Rate Limiting Algorithms Playbook (Token Bucket, GCRA, Concurrency)

Date: 2026-02-26
Category: knowledge
Domain: backend / API reliability

Why this matters

Most teams treat rate limiting as a single knob (N req/s). In production, that is rarely enough.

Real overload comes from multiple failure shapes:

bursty traffic that starves shared dependencies,
long-running requests that consume worker slots,
noisy tenants that crowd out critical flows,
synchronized retries that amplify incidents.

A practical limiter stack should control rate, burst, and in-flight concurrency together.

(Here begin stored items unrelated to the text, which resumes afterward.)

-- ==== Sys2Proof/Machine/Integrity.lean ====
section
/-!
DEFINITION. Integrity.lean: the lamplighter (R394 to R396), refused flits (R393), lantern sparing
(R376, R418) and the effect of a field repair (R416, R417).
-/

namespace Sys2Proof.Machine

open Sys2Proof

/-! ### Scrubbing (R394 to R396) -/

/-- SRC of the lamplighter (R404). -/
def srcScrub : Nat := 0x400

/-- Counts of SCRUB.CNT. -/
def Scrub.count (c : Scrub) (ce ue pois : Nat) : Scrub :=
  { c with ce := satAdd 16 c.ce ce, ue := satAdd 8 c.ue ue, pois := satAdd 8 c.pois pois }

/-- The lamplighter runs (R394). -/
def State.scrubs (s : State) : Bool := s.tc0On && s.scrub.en && s.isReady 5

/-- The channel is out of reach of the lamplighter (R396). -/
def State.chSkipped (s : State) (c : Nat) : Bool := !s.chOn c || !(s.ch c).en || (s.ch c).maint ≠ 0#3

/-- The lamplighter skips a physical address (R396): now, or for the rest of the pass. -/
def State.scrubSkips (s : State) (pa : Nat) : Bool :=
  let c := paChannel pa
  paEnd ≤ pa || s.chSkipped c || s.scrub.chOut.getLsbD c || (s.ch c).bankret.getLsbD (caBankIdx (paCa pa)) ||
    s.cirrus.retired.contains (pa / pageSize)

/-- The lamplighter skips a way of a set (R396). -/
def State.wayOut (s : State) (t set way : Nat) : Bool :=
  let c := s.tc t
  !s.tcOn t || !c.eligible way || s.scrub.groupOut.getLsbD (4 * t + way / 4) ||
    c.held (lineAddr t set 0) || s.scrub.setOut.contains (t, set)

/-- What is out of service as the pass goes on is skipped until its end (R396). -/
def State.noteSkips (s : State) : State :=
  let chs := (List.range 256).foldl (fun v c => if s.chSkipped c then bitSet v c true else v) s.scrub.chOut
  let groups := (List.range 16).foldl (fun v i =>
    if !s.tcOn (i / 4) || !(s.tc (i / 4)).eligible (4 * (i % 4)) then bitSet v i true else v) s.scrub.groupOut
  let sets := (List.range 4).filterMap (fun t => (s.tc t).fuse.map (fun f => (t, 32 * f.2 + f.1)))
  { s with scrub := { s.scrub with
      chOut := chs, groupOut := groups, setOut := (s.scrub.setOut ++ sets).eraseDups } }

/-- The pass goes on to unit `u` of DRAM. Units on the way that are good change nothing, and poisoned ones
are counted (R394, R395). -/
def State.scrubTo (s : State) (u : Nat) : State :=
  let met := (s.poison.filter (fun x => s.scrub.pos ≤ x && x < u && !s.scrubSkips (64 * x))).length
  { s with scrub := { s.scrub.count 0 0 met with pos := u } }

/-- Number of a unit of a tile cache. -/
def cacheUnit (t set way unit : Nat) : Nat := 4 * (16 * (131072 * t + set) + way) + unit

/-- Poisoned units of lines that the pass has still to read. -/
def State.poisonLeft (s : State) : Nat :=
  (s.tcs.flatMap (fun c => c.2.lines.flatMap (fun x => (List.range 4).filter (fun u =>
    !s.wayOut c.1 (x.1 / 16) (x.1 % 16) && !s.scrub.seen.contains (cacheUnit c.1 (x.1 / 16) (x.1 % 16) u) &&
      s.poison.contains (lineAddr c.1 (x.1 / 16) x.2.tag / 64 + u))))).length

/-- The record of the lamplighter about a unit of DRAM. -/
def scrubRec (pa cls code aux : Nat) : RecIn := { dramRec pa cls code aux with src := srcScrub }

/-- The lamplighter reads a unit of DRAM (R395): each corrected codeword is written back, counted and
reported, also beside one that is uncorrectable. -/
def State.scrubDram (s : State) (pa : Nat) (errs : List (BitVec 80)) (bad : List Nat) : State :=
  let poisoned := s.poison.contains (pa / 64)
  let ces := unitCes poisoned errs
  let fixed (s : State) : State := { s with scrub := s.scrub.count ces.length 0 0 }.records
    (ces.map (fun (c : Nat × BitVec 16) => scrubRec (pa + 8 * c.1) clsCe 0x0101 (c.2.toNat + 2 ^ 63)))
  match unitDecode poisoned errs with
  | (.poisoned, _, _) => { s with scrub := s.scrub.count 0 0 1 }
  | (.good, _, _) => s.asDecoded pa poisoned errs
  | (.ce, _, _) => fixed (s.asDecoded pa poisoned errs)
  | (.ue, _, syn) =>
    let s : State := { fixed s with scrub := (fixed s).scrub.count 0 1 0 }
    if s.strOf pa = 0 then (s.poisonPa pa).record (scrubRec pa clsUe 0x0201 syn)
    else
      let (s, x) := s.rebuildUnit pa syn bad
      s.record { x with src := srcScrub }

Mental model: what you are actually protecting

Protect 3 different resources explicitly:

Ingress frequency (requests/time)
Burst tolerance (short-term spikes)
In-flight work (concurrent active requests)

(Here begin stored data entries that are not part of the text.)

/-- Beats of ring `k` on one edge of the slow clock: within the bounds, and otherwise free. -/
def State.ringStep (s : State) (k mv : Nat) (t : Option Int) : Dword :=
  let (lo, hi) := ringBoundsAt mv t
  BitVec.ofNat 64 (lo + Config.ringBeats s.freeCtr k % (hi - lo + 1))

/-- The temperature of a lantern's site. -/
def State.lanTemp (s : State) (n : Nat) : Option Int :=
  let (t, p) := s.site n
  s.reading (68 * t + p)

/-- The temperature of a base die: the hottest of its sensors. -/
def State.baseTemp (s : State) (t : Nat) : Option Int :=
  ((baseSensors t).filterMap s.reading).foldl (fun m v => match m with
    | some x => some (max x v)
    | none => some v) none

/-- One edge of the slow clock at the rings of the powered domains (R20, R21). -/
def State.ringEdge (s : State) : State :=
  { s with
    freeCtr := s.freeCtr + 1
    lans := s.lans.map (fun p =>
      if s.lanOn p.1 then
        (p.1, p.2.countBeats (s.ringStep p.1 (s.veff (p.1 / 16)) (s.lanTemp p.1)))
      else p)
    tcs := s.tcs.map (fun p =>
      if s.tcOn p.1 then
        (p.1, { p.2 with beat := p.2.beat + s.ringStep (256 + p.1) 750 (s.baseTemp p.1) })
      else p) }

/-! ### Stalls (R28 to R30) -/

/-- The block whose SRC this is (R404, R536). -/
def blkOfSrc (src : Nat) : Option Blk :=
  match src with
  | 0 => some .pilot
  | 1 => some .sec
  | 2 => some .eth
  | 3 => some .xpt
  | 4 => some .disp
  | 5 => some .cirrus
  | 0x400 => some .scrub
  | 0x401 => some .pwr
  | 0x402 => some .therm
  | _ =>
    if src < 22 then some (.copy (src - 6))
    else if src < 26 then some (.tc (src - 22))
    else if src < 282 then some (.dch (src - 26))
    else if src < 538 then some (.lan (src - 282))
    else none

/-- The SRC of a block (R404, R536). -/
def blkSrc (b : Blk) : Nat :=
  match b with
  | .pilot => 0
  | .sec => 1
  | .eth => 2
  | .xpt => 3
  | .disp => 4
  | .cirrus => 5
  | .scrub => 0x400
  | .pwr => 0x401
  | .therm => 0x402
  | .copy e => 6 + e
  | .tc t => 22 + t
  | .dch c => 26 + c
  | .lan n | .arr n _ => 282 + n

/-- The STALL record of a channel. R28 names the receiving block in LOC; that SRC is that block's bit too
is the model's choice (DESIGN CHOICE, log 141). -/
def stallRec (src chan : Nat) : RecIn :=
  { src := src, cls := clsStall, code := 0x0501, lockind := 5, loc := locChan src chan }

/-- The wait is none that R29 leaves out: a wick parked on EWAIT, a channel that cirrus holds while it
fetches the page, a receiving block in a way group under clean. -/
def State.isStall (s : State) (src : Nat) (w : StallWait) : Bool :=
  match w with
  | .other => true
  | .wick n => match (s.lan n).wait with
    | .event _ _ => false
    | _ => true
  | .page vpn => (s.cirrus.fetches.find? vpn).isNone
  | .wayGroup g => !(s.tc (src - readyTc 0)).clean.getLsbD g

/-- STALL_WATCHDOG (R28, R29): a channel of a powered block with EN = 1. -/
def execStallWatchdog (src : Nat) (chan : StallChan) (s : State) : Out :=
  .next (match blkOfSrc src with
    | some b =>
      if s.blkOn b && s.blkEn b && s.pilot.started && s.isStall src chan.serves then
        { s with pilot := { s.pilot with
          stalls := s.pilot.stalls.filter (fun x => x ≠ (src, chan.num)) ++ [(src, chan.num)] } }.record
            (stallRec src chan.num)
      else s
    | none => s)

/-- STALL_REPEAT (R30): the repeat count of the open record of the same stall. -/
def execStallRepeat (src chan : Nat) (s : State) : Out :=
  .next (if s.pilot.stalls.contains (src, chan) &&
      s.pilot.errq.any (fun r => sameLoc r (stallRec src chan)) then
    s.record (stallRec src chan)
  else s)

/-! ### Records and notifications -/

/-- A field of LOC, big-endian. -/
def recField (r : RecIn) (i k : Nat) : Nat :=
  ((r.loc.drop i).take k).foldl (fun v b => 256 * v + b.toNat) 0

If you only limit (1), you can still melt on (3).

Algorithm cheat sheet

1) Fixed window counter

count(requests in [t, t+window]) <= limit

Pros

trivial to implement,
cheap storage.

Cons

boundary effects (double-spend around window edges),
allows spiky behavior.

Use when: internal tools, non-critical endpoints, quick MVP.

2) Sliding window log/counter

Tracks recent request history in rolling time.

Pros

fairer than fixed windows,
smoother enforcement.

Cons

more state and compute,
higher implementation complexity at scale.

Use when: fairness matters and cardinality is manageable.

3) Token bucket

Bucket fills at rate r up to capacity b; request cost consumes tokens.

Pros

simple and production-proven,
naturally supports burst (b) + sustained rate (r),
intuitive tuning knobs.

Cons

naïve distributed implementations can drift,
does not directly cap long-running in-flight work.

Use when: default choice for API edges and per-tenant limits.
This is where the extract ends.